I guess I went to a well funded public school… In 1984-5 we had a whole bunch of apple ][s so we had an hour or so per week of programming in basic- I had a commodore 64 at home so I could do the classwork in the first 5-10 minutes, then spend the rest of the time playing with it to see what it could do…
I was starting writing here to correct you that it had 48KB (like the spectrums) but thought to check on wikipedia and… you are right! Oh my goodness! 1kb and called a computer! And was a computer!
I do, wonderful machine. You could get a 16K RAM pack (most did) that made a huge difference. Problem is, if an ant sneezed in the next town over it’d wobble loose and the machine would crash. A dab of Blu-Tac was just the ticket.
The ZX Spectrum came out 2 years later and was far more capable, and reasonably priced.
Macintosh was always Apple. Apricot may have been trying to ride on the coattails of Apple’s popularity (I remember the computers but I’m too lazy to look it up).
Olivetti, from Italy, was pretty famous in Europe as a typewriter manufacturer. So it wasn't much of a surprise my father's first PC (and the first PC compatible I could use) was Olivetti PCS 386SX, circa 1992.
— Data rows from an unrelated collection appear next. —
/-- A glyph's further effect. `old` and `x` are the state and hand as the line found them; `out` says that the line has
issued before and now retires. -/
def performAct (old s : State) (i h : Nat) (pc : W32) (len : Nat) (succ : W32) (x : Hand) (out : Bool) (c : Instr) (acc : W64)
    (x0 x1 : W32) : State :=
  let load (slot : Nat) (o : BitVec 22) (n : Nat) (dest : LoadDest) : State :=
    actDevLoad s i h pc len slot o acc n dest out
  let store (slot : Nat) (o : BitVec 22) (bs : List W8) : State := actDevStore s i h pc len slot o acc bs
  let l : Env := ⟨s, i, h, x, pc, len, succ⟩
  match c with
  | .xld _ _ r o => load 0 o 4 (.xr r)
  | .xst _ _ r o => store 0 o (toBytes 4 (xOf x r).toNat)
  | .fpld _ _ o => load 0 o 4 .fp
  | .fpst _ _ o => store 0 o (toBytes 4 x.fp.toNat)
  | .blcln _ _ o => actMaint s i x acc o true false
  | .blinv _ _ o => actMaint s i x acc o false true
  | .blci _ _ o => actMaint s i x acc o true true
  | .blswClean _ _ _ => actBlsw s i acc true false
  | .blswInvalidate _ _ _ => actBlsw s i acc false true
  | .blswCleanInvalidate _ _ _ => actBlsw s i acc true true
  | .blswAll _ _ _ => actBlswAll s i acc
  | .pref _ _ o => actPref s i acc o
  | .ld _ _ o => load 1 o 8 (.acc 8 false)
  | .ldw _ _ o => load 1 o 4 (.acc 4 true)
  | .ldwu _ _ o => load 1 o 4 (.acc 4 false)
  | .ldh _ _ o => load 1 o 2 (.acc 2 true)
  | .ldhu _ _ o => load 1 o 2 (.acc 2 false)
  | .ldb _ _ o => load 1 o 1 (.acc 1 true)
  | .ldbu _ _ o => load 1 o 1 (.acc 1 false)
  | .st _ _ o => store 1 o (toBytes 8 acc.toNat)
  | .stw _ _ o => store 1 o (toBytes 4 acc.toNat)
  | .sth _ _ o => store 1 o (toBytes 2 acc.toNat)
  | .stb _ _ o => store 1 o (toBytes 1 acc.toNat)
  | .add _ _ o => load 1 o 8 (.alu .add)
  | .sub _ _ o => load 1 o 8 (.alu .sub)
  | .mul _ _ o => load 1 o 8 (.alu .mul)
  | .mulhs _ _ o => load 1 o 8 (.alu .mulhs)
  | .mulhu _ _ o => load 1 o 8 (.alu .mulhu)
  | .div _ _ o => load 1 o 8 (.alu .div)
  | .divu _ _ o => load 1 o 8 (.alu .divu)
  | .rem _ _ o => load 1 o 8 (.alu .rem)
  | .remu _ _ o => load 1 o 8 (.alu .remu)
  | .and_ _ _ o => load 1 o 8 (.alu .and)
  | .or_ _ _ o => load 1 o 8 (.alu .or)
  | .xor_ _ _ o => load 1 o 8 (.alu .xor)
  | .shl _ _ o => load 1 o 8 (.alu .shl)
  | .shr _ _ o => load 1 o 8 (.alu .shr)
  | .sar _ _ o => load 1 o 8 (.alu .sar)
  | .cmp _ _ o => load 1 o 8 (.alu .cmp)
  | .tst _ _ o => load 1 o 8 (.alu .tst)
  | .min _ _ o => load 1 o 8 (.alu .min)
  | .max _ _ o => load 1 o 8 (.alu .max)
  | .minu _ _ o => load 1 o 8 (.alu .minu)
  | .maxu _ _ o => load 1 o 8 (.alu .maxu)
  | .crd _ _ _ => latchTick s i
  | .cwr _ _ o => writeBeadReg s i (opdField o) (acc.truncate 32) (.hand h)
  | .aadd _ _ o => actAtomic s i h pc len x o .add acc x0 x1
  | .aswp _ _ o => actAtomic s i h pc len x o .swap acc x0 x1
  | .acas _ _ o => actAtomic s i h pc len x o .cas acc x0 x1
  | .amin _ _ o => actAtomic s i h pc len x o .min acc x0 x1
  | .amax _ _ o => actAtomic s i h pc len x o .max acc x0 x1
  | .aor _ _ o => actAtomic s i h pc len x o .or acc x0 x1
  | .aand _ _ o => actAtomic s i h pc len x o .and acc x0 x1
  | .vadd _ _ o => takeRows s i (useOf l o true false).reads
  | .vsub _ _ o => takeRows s i (useOf l o true false).reads
  | .vmul _ _ o => takeRows s i (useOf l o true false).reads
  | .vfma _ _ o => takeRows s i (useOf l o true true).reads
  | .vfnma _ _ o => takeRows s i (useOf l o true true).reads
  | .vmin _ _ o => takeRows s i (useOf l o true false).reads
  | .vmax _ _ o => takeRows s i (useOf l o true false).reads
  | .vabs _ _ o => takeRows s i (useOf l o false false).reads
  | .vneg _ _ o => takeRows s i (useOf l o false false).reads
  | .vcmp _ _ o => takeRows s i (useOf l o true false).reads
  | .vbsl _ _ o => takeRows s i (useOf l o true true).reads
  | .vand _ _ o => takeRows s i (useOf l o true false).reads
  | .vor _ _ o => takeRows s i (useOf l o true false).reads
  | .vxor _ _ o => takeRows s i (useOf l o true false).reads
  | .vmov _ _ o => takeRows s i (useOf l o false false).reads
  | .vcvt _ _ o => takeRows s i (cvtUse l o).reads
  | .vcadd _ _ o => takeRows s i (useOf l o true false).reads
  | .vcrnd _ _ o => takeRows s i (crndUse (getBead s i) x o).reads
  | .vrsum _ _ o => takeRows s i [(rTa o, 0, 1)]
  | .vgetl _ _ o => takeRows s i [(rTa o, 0, 1)]
  | .vputl _ _ o => takeRows s i [(rTd o, 0, 1)]
  | .vbcast _ _ _ => s
  | .vexp _ _ o => takeRows s i (useOf l o false false).reads
  | .vlog2 _ _ o => takeRows s i (useOf l o false false).reads
  | .vrcp _ _ o => takeRows s i (useOf l o false false).reads
  | .vrsq _ _ o => takeRows s i (useOf l o false false).reads
  | .vtanh _ _ o => takeRows s i (useOf l o false false).reads
  | .verf _ _ o => takeRows s i (useOf l o false false).reads
  | .tld _ _ o => actTransfer s i x o false
  | .tstore _ _ o => actTransfer s i x o true
  | .tzero _ _ o => actTzero s i o
  | .tcfg _ _ o => actTcfg s i o acc
  | .nset _ _ o => actNset s i o acc
  | .send _ _ o => actSend s i o acc
  | .sendm _ _ o => actSendm s i h o acc false
  | .sendl _ _ o => actSendm s i h o acc true
  | .recv _ _ o => actRecv s i o
  | .toksend _ _ o => actToksend s i o acc
  | .tokrecv _ _ o => actTokrecv s i o
  | .twait _ _ _ => actLatch s i h
  | .tadd _ _ o => actTadd s i h x o (acc.truncate 48)
  | .tinc _ _ o => actTadd s i h x o 1
  | .tread _ _ _ => actLatch s i h
  | .trpush _ _ _ => actTail s i true
  | .trpop _ _ _ => actTail s i false
  | .trsteal _ _ o => actTrsteal s i h x o
  | .quillst _ _ _ => actQuillst s i
  | .fence _ _ _ => modBead s i startDrainAll
  | .cwst _ _ o => putCw s i (opdField o) (acc.truncate 32)
  | .cwadd _ _ o => putCw s i (opdField o) (cwOf (getBead old i) (opdField o) + acc.truncate 32)
  | .cwswp _ _ o => putCw s i (opdField o) (acc.truncate 32)
  | .csend _ _ o => modBead s i (fun b => putChan b (opdField o) (chanQ b (opdField o) ++ [acc]))
  | .crecv _ _ o => modBead s i (fun b => putChan b (opdField o) ((chanQ b (opdField o)).drop 1))
  | .sleep _ _ o => actSleep s i h o
  | .npop _ _ _ => actNpop s i
  | .loop _ _ o => actLoop s i h x pc len o (acc.toNat % 2 ^ 24)
  | .loopi _ _ o => actLoop s i h x pc len o (fld o.toNat 21 12)
  | .lexit _ _ _ => s
  | .gate _ _ o => modHand s i h (fun y => { y with save1 := gateSave x succ (opdField o) })
  | .hstart _ _ o => actHstart s i (opdField o) x0
  | .hstop _ _ o => actHstop s i (opdField o)
  | .hresume _ _ o => actHresume old s i (opdField o)
  | .hkill _ _ o => actHkill s i (opdField o)
  | _ => s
Turns out Olivetti is surprisingly important in computer history too. Olivetti made Programma 101, which was the first programmable desk computer/calculator, way back in 1965. If NASA bought a bunch of these, I guess it was serious shit.
Seriously, though, it’s no wonder why businesses had most of computers in the 80s; these companies were ripping people the hell off and getting away with it. Nearly $6 grand and you don’t even get a hard drive, nor a reasonable amount of RAM. Give me a fucking break.